Congress, in the 1972 Amendments defined miner:
The term “miner” means any individual who is or was employed in a coal mine. 30 U.S.C. § 902(d) (Supp. II, 1972).
The Secretary further defined the term in the regulations:
“Miner” or “coal miner” means any individual who is working or has worked as an employee in a coal mine, performing functions in extracting the coal or preparing the coal so extracted.
20 C.F.R. § 410.110(j).
We believe the Secretary’s definition is consistent with the language of the Act.
There is, of course, no reason why an industrial hazard compensation act like the present one could not make benefits available to self-employed persons or working partner-owners. There are many examples of such provisions in State Workmen’s Compensation Acts. Indeed, if Mr.

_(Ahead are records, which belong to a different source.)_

-- ==== Sys2Proof/Machine/Keeper.lean ====
section
/-! DEFINITION. The Keeper complex: the windowed watchdog (12_supervision.md R380 to R387), the Barograph queue and records
(R388 to R396), and the event counters (R399 to R402). -/

namespace Sys2Proof.Machine

open Reg

namespace Dev

/-! ## The watchdog -/

/-- Lowest task of a set of bits, 0 when there is none. -/
def lowestBit (v : Nat) : Nat := (lowest 32 fun i => bit v i).getD 0

/-- An earlier expiry counts for escalation: not empty, and at or after frame E - 5,000,000 (R385). -/
def counts (d : Dev) (h : Nat) : Bool :=
  h ≠ 0xFFFFFFFF && decide ((d.frame + 2 ^ 32 - h) % 2 ^ 32 ≤ 5000000)

/-- An expiry (R384, R385): TRAP, the failure recorded, the history shifted, and the hard timer started. -/
def wdtExpire (d : Dev) (cause task : Nat) : Dev :=
  let h := d.rd WDT_HISTORY
  let esc := d.counts (h % 2 ^ 32) && d.counts (h / 2 ^ 32)
  let e := if lo32 d.frame = 0xFFFFFFFF then 0xFFFFFFFE else lo32 d.frame
  let d1 := d.wr WDT_STATE 2 |>.wr WDT_LAST_FAIL_CAUSE cause |>.wr WDT_LAST_FAIL_TASK task
    |>.wr WDT_LAST_FAIL_FRAME (lo32 d.frame) |>.inc WDT_EXPIRY_CNT |>.wr WDT_HISTORY (e + 2 ^ 32 * (h % 2 ^ 32))
  let d2 := { d1 with wdt := { d1.wdt with armedTo := none, trapEnd := some (d1.frame + d1.rd WDT_HARD_FRAMES, esc) } }
  let d3 := d2.post .wdtExpiry (.cell .wdt) (cause + 256 * task)
  if esc then (d3.inc WDT_ESCALATE_CNT).post .wdtEscalate (.cell .wdt) 3 else d3

/-- Armed in the present frame (R382). -/
def wdtArmed (d : Dev) : Bool := match d.wdt.armedTo with
  | some f => decide (d.frame ≤ f)
  | none => false

/-- WDT.STATE is TRAP: services and check-ins are ignored (R384). -/
def wdtTrap (d : Dev) : Bool := d.rd WDT_STATE = 2

/-- A write to WDT.SERVICE that is neither key, or a key out of turn, fails with KEY_SEQ (R382). -/
def wdtKeySeq (d : Dev) : Dev := d.wdtExpire 5 0

/-- 0x4D3C written to WDT.SERVICE (R382). -/
def wdtArm (d : Dev) : Dev :=
  if d.wdtTrap then d
  else if d.wdtArmed then d.wdtKeySeq
  else { d with wdt := { d.wdt with armedTo := some (d.frame + 1) } }

/-- A service that counts starts the next period under the values written (R381, R383, R386). -/
def wdtCounts (d : Dev) : Dev :=
  let w := { d.wdt with
    armedTo := none, opens := d.rd WDT_WD_OPEN, closes := d.rd WDT_WD_CLOSE,
    enrolled := d.rd WDT_ENROLLED, mode := d.rd WDT_MODE, start := d.frame }
  (({ d with wdt := w }.wr WDT_STATE 1).wr WDT_PERIOD_START (lo32 d.frame)).clear WDT_CHECKED |>.tally 305 1

/-- 0xB2C3 written to WDT.SERVICE, judged against the window and the check-ins (R381, R382). -/
def wdtService (d : Dev) : Dev :=
  let k := d.frame - d.wdt.start
  let missing := d.wdt.enrolled &&& (d.rd WDT_CHECKED ^^^ (2 ^ 32 - 1))
  if d.wdtTrap then d
  else if d.wdt.closes ≤ k then d.wdtExpire 1 0
  else if !d.wdtArmed then d.wdtKeySeq
  else if k < d.wdt.opens then d.wdtExpire 2 0
  else if missing ≠ 0 then d.wdtExpire 3 (lowestBit missing)
  else d.wdtCounts

/-- A task number written to WDT.CHECKIN (R383). -/
def wdtCheckin (d : Dev) (t : Nat) : Dev :=
  if d.wdtTrap || !bit d.wdt.enrolled t then d
  else if bit (d.rd WDT_CHECKED) t && bit d.wdt.mode t then d.wdtExpire 4 t
  else (d.setBit WDT_CHECKED t true).tally 306 1

/-- The window closes without a service that counted (R381). -/
def wdtWindowClose (d : Dev) : Dev :=
  if !d.wdtTrap && decide (d.wdt.start + d.wdt.closes ≤ d.frame) then d.wdtExpire 1 0 else d

/-- The watchdog starts in BOOT at a handover to the firmware (R386). -/
def wdtBoot (d : Dev) : Dev :=
  ({ d with wdt := { opens := 0, closes := d.rd WDT_BOOT_CLOSE, start := d.frame } }.wr WDT_STATE 0).wr WDT_PERIOD_START
    (lo32 d.frame)

/-! ## Event counters -/

/-- Selection of a counter in force: SOURCE and ENABLE (R400). -/
def cntSel (d : Dev) (i : Nat) : Nat := SMap.get (fun _ => 0) d.cnt.selected i

/-- The occurrences of a source since the last slot 25. -/
def occurrences (d : Dev) (source : Nat) : Nat := SMap.get (fun _ => 0) d.cnt.tally source

/-- One counter adds the occurrences of its source; it wraps and sets its overflow bit (R399, R400). -/
def cntAdd (d : Dev) (i : Nat) : Dev :=
  let s := d.cntSel i
  let n := d.rd (CNT i) + d.occurrences (s % 512)
  if !bit s 15 then d
  else if 2 ^ 48 ≤ n then (d.wr (CNT i) n).setBit CNT_OVF i true
  else d.wr (CNT i) n

/-- A counter's selection in the layout of CNT_SEL[15:0]; a SOURCE of 320 or more leaves it unchanged (R399). -/
def cntSelect (d : Dev) (i v : Nat) : Dev :=
  if v % 512 < 320 then (d.wr (CNT_SEL_SOURCE i) (v % 512)).wr (CNT_SEL_ENABLE i) (v / 2 ^ 15) else d

/-- The slot-25 update: every enabled counter adds, then new selections and clears take effect together (R400, R402). Nothing is counted while
the counters are OFF or under test (R65, Table 12-5). -/
def cntUpdate (d : Dev) : Dev :=
  if d.cst .cnt ≠ .active || d.bist.any fun r => r.cell = .cnt then { d with cnt := { d.cnt with tally := [] } }
  else
    let d1 := (List.range 64).foldl cntAdd d
    let d2 := d1.cnt.load.foldl (fun d e => d.cntSelect e.1 e.2) d1
    let d3 := (List.range 64).foldl (fun d i => if bit d.cnt.clear i then d.wr (CNT i) 0 else d) d2
    let sel := (List.range 64).foldl (fun m i =>
      SMap.set (fun _ => 0) m i (d3.rd (CNT_SEL_SOURCE i) + 2 ^ 15 * d3.rd (CNT_SEL_ENABLE i))) []
    { d3 with cnt := { d3.cnt with tally := [], load := [], clear := 0, selected := sel } }

/-- A pending snapshot is due (R401); one that falls due during a BIST run of the counters waits (Table 12-5). -/
def snapshotDue (d : Dev) : Bool :=
  d.on CNT_SNAP_CTL_PENDING && decide (d.rd CNT_SNAP_TARGET ≤ d.frame) && d.cst .cnt = .active && !d.bist.any fun r => r.cell = .cnt

/-- All counters are copied together (R401). -/
def takeSnapshot (d : Dev) : Dev :=
  let d1 := (List.range 64).foldl (fun d i => d.wr (SNAP i) (d.rd (CNT i))) d
  let d2 := d1.wr CNT_SNAP_FRAME d1.frame |>.clear CNT_SNAP_CTL_PENDING |>.raise CNT_SNAP_CTL_DONE
  match d2.cnt.snapshot with
  | some r => { d2 with cnt := { d2.cnt with snapshot := none } }.answerOp r
      { status := some .ok, result0 := d2.frame }
  | none => d2

end Dev

/-! ## Barograph records -/

/-- HOME offset of Barograph record i (R392). -/
def baroAddr (i : Nat) : Nat := 0x1210000 + 64 * i

/-- The 64 bytes of a record (R388, Table 12-2). -/
def BaroRec.encode (r : BaroRec) : Bytes :=
  let b := leBytes 2 r.code ++ leBytes 1 r.flags ++ leBytes 1 1 ++ leBytes 4 r.source
    ++ leBytes 8 (r.hours + 2 ^ 24 * r.seconds) ++ leBytes 4 r.cycles ++ leBytes 4 r.frame ++ leBytes 4 r.seq
    ++ leBytes 4 r.detail0 ++ slice r.detail1 0 24 ++ leBytes 4 0
  b ++ leBytes 4 (crc32 b)

/-! ## HOME flash (10_own_firmware_update.md R313, R314) -/

namespace State

/-- Bytes of HOME; a byte that nothing has programmed reads 0xFF (log entry 5). -/
def homeRead (s : State) (a n : Nat) : Bytes := (List.range n).map fun i => SMap.get (fun _ => (0xFF : Byte)) s.home (a + i)

/-- Program bytes: bits fall and never rise. -/
def homeProgram (s : State) : Nat → Bytes → State
  | _, [] => s
  | a, b :: r =>
    homeProgram { s with home := SMap.set (fun _ => (0xFF : Byte)) s.home a (SMap.get (fun _ => (0xFF : Byte)) s.home a &&& b) } (a + 1) r

/-- Erase [a, a + n). -/
def homeErase (s : State) (a n : Nat) : State :=
  { s with home := s.home.filter fun e => !(decide (a ≤ e.1 ∧ e.1 < a + n)) }

/-- Erase a range and program bytes at its start; pages and erases are counted (Table 12-4). -/
def homeStore (s : State) (a n : Nat) (b : Bytes) : State :=
  let t := (s.homeErase a n).homeProgram a b
  { t with dev := (t.dev.tally 317 ((b.length + 255) / 256)).tally 318 ((n + 0xFFFF) / 0x10000) }

/-- A program of HOME whose read-back `good` judges (R314): one that fails leaves what the cells took (a free value). -/
def homeWrite (s : State) (good : Bool) (a n : Nat) (b : Bytes) : State :=
  if good then s.homeStore a n b
  else
    let x := s.dev.drawBytes b.length
    { s with dev := x.2 }.homeStore a n x.1

/-- A change of the device alone. -/
def onDev (s : State) (f : Dev → Dev) : State := { s with dev := f s.dev }

/-- The firmware writes the record at the front of the queue; `good` says that its read-back agrees. One that does not is
left corrupt, with what the program left in the cells (R391 to R393). -/
def baroWrite (s : State) (good : Bool) : State :=
  match s.dev.baro.queue with
  | [] => s
  | r :: q =>
    let wp := s.dev.rd BARO_STATUS_WRITE_POINT
    let d1 := { s.dev with baro := { s.dev.baro with queue := q } }.wr BARO_QUEUE q.length |>.wr BARO_SEQ r.seq
      |>.wr BARO_STATUS_WRITE_POINT (wp + 1) |>.tally 317 1
    let d2 := if wp + 1 = 16384 then d1.raise BARO_STATUS_FULL else d1
    if good then { s with dev := d2 }.homeProgram (baroAddr wp) r.encode
    else
      let x := (d2.inc BARO_CORRUPT).drawBytes 64
      { s with dev := x.2 }.homeProgram (baroAddr wp) x.1

end State

/-! ## Meanings -/

/-- 0x4D3C written to WDT.SERVICE by the firmware (R382). -/
def execWdtArm (s : State) : Result := act s fun d => if d.up then d.wdtArm else d

/-- 0xB2C3 written to WDT.SERVICE by the firmware (R381, R382). -/
def execWdtService (s : State) : Result := act s fun d => if d.up then d.wdtService else d

/-- A task number written to WDT.CHECKIN by the firmware (R383). -/
def execWdtCheckin (t : Fin 32) (s : State) : Result := act s fun d => if d.up then d.wdtCheckin t else d

/-- The slot-0 evaluation at the edge of the window (R381). -/
def execWdtWindowClose (s : State) : Result := act s fun d => if d.awake then d.wdtWindowClose else d

/-- The firmware writes a queued Barograph record to HOME (R391 to R393). -/
def execBarographWrite (good : Bool) (s : State) : Result :=
  .next (if (s.dev.up || s.dev.phase = .shutdown) && !s.dev.on BARO_STATUS_FULL && !s.dev.on BARO_STATUS_CLEARING then s.baroWrite good else s)

/-- BARO_READ returns stored records, as stored (R396). -/
def execBaroRead (x : Desc) (s : State) : Result :=
  let first : Nat := (x.par 0 16).toNat
  let count : Nat := (x.par 2 16).toNat
  act s fun d => d.command x 0x0700 (decide (first < 16384 ∧ 1 ≤ count ∧ count ≤ 1024)) fun d =>
    let wp := d.rd BARO_STATUS_WRITE_POINT
    let n := min (first + count) wp - first
    if x.src ≠ [] ∨ x.dstLen < 64 * count then (ans .lengthMismatch, d)
    else ({ status := some .ok, result0 := n, result1 := wp, dst := s.homeRead (baroAddr first) (64 * n) }, d)

/-- CNT_CONFIG: selections and clears for the next slot-25 update (R402). -/
def execCntConfig (x : Desc) (s : State) : Result :=
  let clearMask : BitVec 64 := x.par 0 64
  let loadSel : Bool := x.raw.getLsbD 320
  act s fun d => d.command x 0x0702 true fun d =>
    if x.src.length ≠ (if loadSel then 128 else 0) then (ans .lengthMismatch, d)
    else
      let l := if loadSel then (List.range 64).map fun i => (i, leAt x.src (2 * i) 2) else d.cnt.load
      (ans .ok, { d with cnt := { d.cnt with load := l, clear := d.cnt.clear ||| clearMask.toNat } })

/-- CNT_SNAPSHOT schedules a snapshot and completes when it is taken; it replaces one still pending (R401). -/
def execCntSnapshot (x : Desc) (s : State) : Result :=
  let target : BitVec 64 := x.par 0 64
  act s fun d => d.command x 0x0703 true fun d =>
    let t := if target.toNat = 0 then d.frame + 1 else target.toNat
    if t < d.frame then (ans .descInvalid, d)
    else
      let d1 := match d.cnt.snapshot with
        | some r => d.answerOp r { status := some .ok }
        | none => d
      let d2 := d1.wr CNT_SNAP_TARGET t |>.raise CNT_SNAP_CTL_PENDING
      ({ status := none }, { d2 with cnt := { d2.cnt with snapshot := some x.ref } })

/-- In slot 25 of frame TARGET all counters are copied to SNAP (R401). -/
def execSnapshotTake (s : State) : Result := act s fun d => if d.snapshotDue then d.takeSnapshot else d

end Sys2Proof.Machine
end

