/-- One tap of a retraining is tested in an idle gap, at priority 6 (R99, R107). -/
def execDqsRetrain (p : Fin 48) (c : Fin 2) (pass : Bool) (s : State) : Result :=
  act s fun d =>
    let x := d.pair p
    let used := d.on (if c.val = 0 then PP_CFG_CS_USED0 p else PP_CFG_CS_USED1 p)
    let start := match x.sweep with
      | some w => if w.1 = c.val then some w else none
      | none => if d.trainDue p c && used then some (c.val, 0, []) else none
    match start with
    | none => d
    | some (_, i, ok) =>
      let n := 2 * p.val + c.val
      if !d.dnUp ⟨n, by omega⟩ || (d.gc n).op.isSome || !d.granted5 p || (gcsOf p).any d.work5 then d
      else
        let ok1 := if pass then ok ++ [i] else ok
        if i = 63 then d.trained p c ok1 else d.setPair p { x with sweep := some (c.val, i + 1, ok1) }

/-- Every second the impedance code of a pair is recalibrated; it takes effect when all chip selects are high (R108). -/
def execZqRecalibration (p : Fin 48) (code : Byte) (idle : Bool) (s : State) : Result :=
  act s fun d =>
    let x := d.pair p
    let x1 := if x.zqAt + 500000 ≤ d.frame then { x with zqAt := d.frame, zqNext := some code.toNat } else x
    match x1.zqNext, idle with
    | some v, true => (d.setPair p { x1 with zqNext := none }).wr (PAD_CAL_ZQ_CODE p) v
    | _, _ => d.setPair p x1

/-- Sixteen disagreements in one window hold both components of the pair (R142). -/
def execDisagreeHold (p : Fin 48) (s : State) : Result :=
  act s fun d =>
    if d.disagreeHold && d.disagreeDue p then
      (gcsOf p).foldl (fun d n => d.setHold n .disagree) (d.raise (WB_STATUS_HOLD p))
    else d

end Sys2Proof.Machine
end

Thompson’s Amendment just quoted above had been adopted, it could be argued that its language redefining the term “miner” shifted the emphasis from the employment relationship to a relationship to the industrial hazard. Unfortunately, for Appellant’s case, the Amendment was defeated.
Appellant’s argument that depends upon the presumption of total disability established by 20 C.F.R. § 410.490(b)(3) which requires 10 years of employment as a coal miner is defeated by what has already been
We agree with the District Judge that the record contains substantial evidence to support the Secretary’s conclusion that Appellant was not totally disabled by pneumoconiosis due to coal mining.
The judgment of the District Court is affirmed.
Dissenting Opinion
(dissenting).
I respectfully dissent. It is clear from the definitions provided in 20 C.F.R. § 410.-110 that in order to be a “miner” for the purposes of the Federal Coal Mine Health and Safety Act, an individual must be working “as an employee in a coal mine,” and that an “employee” is an “individual in a legal relationship (between the person for whom he performs services and himself) of employer and employee under the usual common-law rules.”
In order to be an employee, therefore, a person must be employed by a legal entity other than himself. Even if he possessed an interest in the entity for which he worked, he would be in the necessary legal relationship with the entity. Accordingly, I do not agree with the Secretary’s adoption of the administrative law judge’s conclusion that the legal status of the Montel Coal Company — whether it be partnership, joint venture, or corporation — is irrelevant to this case. If the Montel Coal Company were a separate legal entity, then the years during which appellant was employed by it should have been counted as years during which he was employed as a miner for the purpose of the presumption about the origin of disability due to pneumoconiosis.
Because of his improper view of the law, the administrative law judge made no findings regarding the exact status of the Mon-tel Coal Company or the appellant’s precise relationship to it. I would remand for the purpose of permitting a resolution of these questions.